**Exercise requirements**
Return the lines below exactly as they appear, please, starting with the first and ending with the one that contains "(basicOperands .push .pop State.reset).slotA".

**Material for this task**
theorem witness_DecodeAfterEncodeGivesTheInstruction :
    (Instr.set (.idx .J) .next).wellFormed = true ∧ [0xFFFF, (0 : Word)].length = (Instr.set (.idx .J) .next).extraWords ∧
    (Instr.undefExt 0x3F (.lit 31)).wellFormed = true ∧ ([] : List Word).length = (Instr.undefExt 0x3F (.lit 31)).extraWords := by
  decide
theorem witness_OpcodeMapDecodesEveryPattern : (0x00#6 ≠ 0b000001#6) ∧ (0x3F#6 ≠ 0b000001#6) := by decide
/-- Both formats, at both ends of the extended one. -/
theorem witness_DecodeTakesTheFieldsOfTheWord :
    (0x0000#16 &&& 0xF = 0) ∧ (0xFFF0#16 &&& 0xF = 0) ∧ (0x0001#16 &&& 0xF ≠ 0) ∧ (0xFFFF#16 &&& 0xF ≠ 0) := by decide
/-- SlotsReadAndWriteTheirLocations: another register, and another address at the edge of memory. -/
theorem witness_SlotsReadAndWriteTheirLocations : GReg.J ≠ .A ∧ (0x0000#16 ≠ 0xFFFF#16) := by decide
theorem witness_OperandAResolvesBeforeOperandB :
    Operand.next.extra = 1 ∧ (Operand.idx .J).extra = 1 ∧
    (basicOperands .push .next State.reset).slotA = .mem 0xFFFE ∧ (basicOperands .sp .push State.reset).slotB = .mem 0xFFFE ∧
    (basicOperands (.reg .J) (.reg .J) State.reset).slotA = (basicOperands (.reg .J) (.reg .J) State.reset).slotB ∧
    (basicOperands .push .pop State.reset).slotA = (basicOperands .push .pop State.reset).slotB := by decide
theorem witness_CanonicalMemoriesThatReadAlikeAreEqual :
    ∃ m m' : Memory, Memory.wf m = true ∧ Memory.wf m' = true ∧ ∀ a, Memory.read m a = Memory.read m' a :=
  ⟨[(0, 1), (65535, 2)], [(0, 1), (65535, 2)], by decide, by decide, fun _ => rfl⟩
/-- The clauses of WritesResult and its two variants: each kind of destination slot occurs. -/
theorem witness_destinations :
    writable (resolve (.reg .J) State.reset).1 = true ∧ writable (resolve .push State.reset).1 = true ∧
    writable (resolve .sp State.reset).1 = true ∧ writable (resolve .pc State.reset).1 = true ∧
    writable (resolve .ov State.reset).1 = true ∧ writable (resolve (.lit 31) State.reset).1 = false ∧
    (resolve (.reg .J) State.reset).1 ≠ .ov ∧ (resolve .ov State.reset).1 = .ov := by decide
theorem witness_ResultAndOverflowTogetherAreExact : (16#16).toNat ≤ 16 ∧ (1#16 ≠ 0) ∧ (0xFFFF#16 ≠ 0) := by decide
/-- Each range of the shift count, at both ends. -/
theorem witness_ShiftCountCorners :
    (0#16 = 0) ∧ ¬(1#16 = 0) ∧ (15#16).toNat < 16 ∧ ¬(16#16).toNat < 16 ∧ (31#16).toNat < 32 ∧ ¬(32#16).toNat < 32 ∧
    ¬(0xFFFF#16).toNat < 32 := by decide
theorem witness_OperandsNamingOneLocation :
    (basicOperands (.ind .A) .pop (State.reset.setReg .A 0xFFFF)).slotA
      = (basicOperands (.ind .A) .pop (State.reset.setReg .A 0xFFFF)).slotB := by decide
theorem witness_SetPushPopChangesNothing : Memory.wf setA.mem = true := by decide
theorem witness_ReturnByPopUndoesTheCall :
    ∃ s t u v, s.skip = false ∧ isJsr (decode (wordAtPc s)) = true ∧ step s = .next t ∧ u.skip = false ∧ u.sp = t.sp ∧
      u.memRead t.sp = t.memRead t.sp ∧ wordAtPc u = 0x61C1 ∧ step u = .next v :=
  ⟨call, _, ret, _, by decide, by decide, rfl, by decide, by decide, by decide, by decide, rfl⟩
theorem witness_StepRunsTheDecodedInstruction :
    setA.halted = false ∧ setA.skip = false ∧ decode (setA.memRead setA.pc) = .set (.reg .A) (.lit 1) := by decide
theorem witness_PlacedWordIsTheNextInstructionRun : decodeTableWord 16 0x7C01 = some (.set (.reg .A) .next) := by decide
theorem witness_SkipStepAdvancesPastTheInstruction :
    (setA.setSkip true).halted = false ∧ (setA.setSkip true).skip = true := by decide
theorem witness_StepGoesOnExactlyWhenNotHalted :
    (State.reset.setHalted true).halted = true ∧ State.reset.halted = false := by decide
theorem witness_HaltIsPreciseAndTerminal :
    (at_ 0xFFFF [0x03F0]).halted = false ∧ (at_ 0xFFFF [0x03F0]).skip = false ∧
    haltingWord (wordAtPc (at_ 0xFFFF [0x03F0])) = true := by decide
theorem witness_PcEndsPastTheBasicInstruction :
    ∃ t, step setA = .next t ∧ setA.skip = false ∧ (resolvedOperands (decode (wordAtPc setA))).length = 2 ∧
      destination (decode (wordAtPc setA)) ≠ some .pc := ⟨_, rfl, by decide, by decide, by decide⟩
theorem witness_FailedIfSkipsExactlyOneInstruction : ∃ t, step ifFails = .next t ∧ t.skip = true := ⟨_, rfl, by decide⟩
theorem witness_RegistersChangeOnlyAsDestinations : ∃ t, step setA = .next t ∧ t.reg .A ≠ setA.reg .A := ⟨_, rfl, by decide⟩
theorem witness_StackPointerMovesOnlyByStackOperands :
    (∃ t, step (setA.setSkip true) = .next t ∧ (setA.setSkip true).skip = true) ∧
    (∃ t, step call = .next t ∧ call.skip = false ∧ destination (decode (wordAtPc call)) ≠ some .sp) :=
  ⟨⟨_, rfl, by decide⟩, ⟨_, rfl, by decide, by decide⟩⟩
theorem witness_OverflowRegisterChangesOnlyByItsWriters :
    (∃ t, step (at_ 0 [0x85D3]) = .next t ∧ t.o ≠ (at_ 0 [0x85D3]).o) ∧
    (∃ t, step (at_ 0 [0x85D1]) = .next t ∧ t.o ≠ (at_ 0 [0x85D1]).o) := ⟨⟨_, rfl, by decide⟩, ⟨_, rfl, by decide⟩⟩
/-- SkipIsSetOnlyByFailedIfs: a step that sets `skip`, and one that clears it. -/
theorem witness_SkipIsSetOnlyByFailedIfs :
    (∃ t, step ifFails = .next t ∧ t.skip = true) ∧ (∃ t, step (ifFails.setSkip true) = .next t ∧ t.skip = false) :=
  ⟨⟨_, rfl, by decide⟩, ⟨_, rfl, by decide⟩⟩
theorem witness_HaltedIsSetOnlyByUndefinedExtendedWords :
    (∃ t, step State.reset = .next t ∧ t.halted = true) ∧ (∃ t, step setA = .next t ∧ t.halted = false) :=
  ⟨⟨_, rfl, by decide⟩, ⟨_, rfl, by decide⟩⟩
theorem witness_PortWritesAccountForMemory : ∃ t, step call = .next t ∧ t.mem ≠ call.mem := ⟨_, rfl, by decide⟩
theorem witness_PortReadsComeBeforeTheOneWrite : call.halted = false := by decide
theorem witness_StepKeepsTheMachineInvariant : ∃ t, Inv call ∧ step call = .next t :=
  ⟨_, ⟨by decide, by decide, by decide⟩, rfl⟩
theorem witness_BlockAnswersItsHost :
    ({ machine := call, running := true } : Block).running = true ∧ Block.initial.running = false ∧
    haltedOutput { machine := State.reset.setHalted true, running := true } = true ∧ haltedOutput Block.initial = false := by
  decide
theorem witness_InspectionShowsTheWholeState :
    ∃ s t : State, Memory.wf s.mem = true ∧ Memory.wf t.mem = true ∧ ∀ f, inspect f s = inspect f t :=
  ⟨call, call, by decide, by decide, fun _ => rfl⟩
/-- DrivingLoopEndsAtHalted: a machine with a step to take, a halted one, and a loop that reaches `halted`. -/
theorem witness_DrivingLoopEndsAtHalted :
    (∃ t, State.reset.halted = false ∧ step State.reset = .next t) ∧ (State.reset.setHalted true).halted = true ∧
    (drive 1 State.reset).halted = true ∧ 1 ≤ 2 := ⟨⟨_, rfl, rfl⟩, by decide, by decide, by decide⟩
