-- ==== Sys2Proof/Machine/HostOps.lean ====
section
/-! DEFINITION. The four host commands (rules R80, R84, R85, R87). -/

namespace Sys2Proof.Machine

/-- `NOP` (rule R87): no precondition, no state changes, no result. -/
def execNop (s : State) : Host.Outcome State Fault Refusal := .next (beginStep s)

/-- `SCAN` (rule R80). -/
def execScan (s : State) : Host.Outcome State Fault Refusal :=
  whenIdle s (startScan Config.pollBudget Config.levelAtScan (beginStep s))

/-- `BYTEAT idx` (rule R85): no state changes, the result is a valid byte or the sentinel. -/
def execByteat (idx : Nat) (s : State) : Host.Outcome State Fault Refusal :=
  whenIdle s { beginStep s with result := byteAtResult Config.byteatSentinel idx s }

/-- `GETBUF` (rule R84): no state changes, the result is all eight cells whatever the count. -/
def execGetbuf (s : State) : Host.Outcome State Fault Refusal :=
  whenIdle s { beginStep s with result := .buf (packBuffer s) }

end Sys2Proof.Machine
end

**Response box**
theorem witness_DecodeAfterEncodeGivesTheInstruction :
    (Instr.set (.idx .J) .next).wellFormed = true ∧ [0xFFFF, (0 : Word)].length = (Instr.set (.idx .J) .next).extraWords ∧
    (Instr.undefExt 0x3F (.lit 31)).wellFormed = true ∧ ([] : List Word).length = (Instr.undefExt 0x3F (.lit 31)).extraWords := by
  decide
theorem witness_OpcodeMapDecodesEveryPattern : (0x00#6 ≠ 0b000001#6) ∧ (0x3F#6 ≠ 0b000001#6) := by decide
/-- Both formats, at both ends of the extended one. -/
theorem witness_DecodeTakesTheFieldsOfTheWord :
    (0x0000#16 &&& 0xF = 0) ∧ (0xFFF0#16 &&& 0xF = 0) ∧ (0x0001#16 &&& 0xF ≠ 0) ∧ (0xFFFF#16 &&& 0xF ≠ 0) := by decide
/-- SlotsReadAndWriteTheirLocations: another register, and another address at the edge of memory. -/
theorem witness_SlotsReadAndWriteTheirLocations : GReg.J ≠ .A ∧ (0x0000#16 ≠ 0xFFFF#16) := by decide
theorem witness_OperandAResolvesBeforeOperandB :
    Operand.next.extra = 1 ∧ (Operand.idx .J).extra = 1 ∧
    (basicOperands .push .next State.reset).slotA = .mem 0xFFFE ∧ (basicOperands .sp .push State.reset).slotB = .mem 0xFFFE ∧
    (basicOperands (.reg .J) (.reg .J) State.reset).slotA = (basicOperands (.reg .J) (.reg .J) State.reset).slotB ∧
    (basicOperands .push .pop State.reset).slotA = (basicOperands .push .pop State.reset).slotB := by decide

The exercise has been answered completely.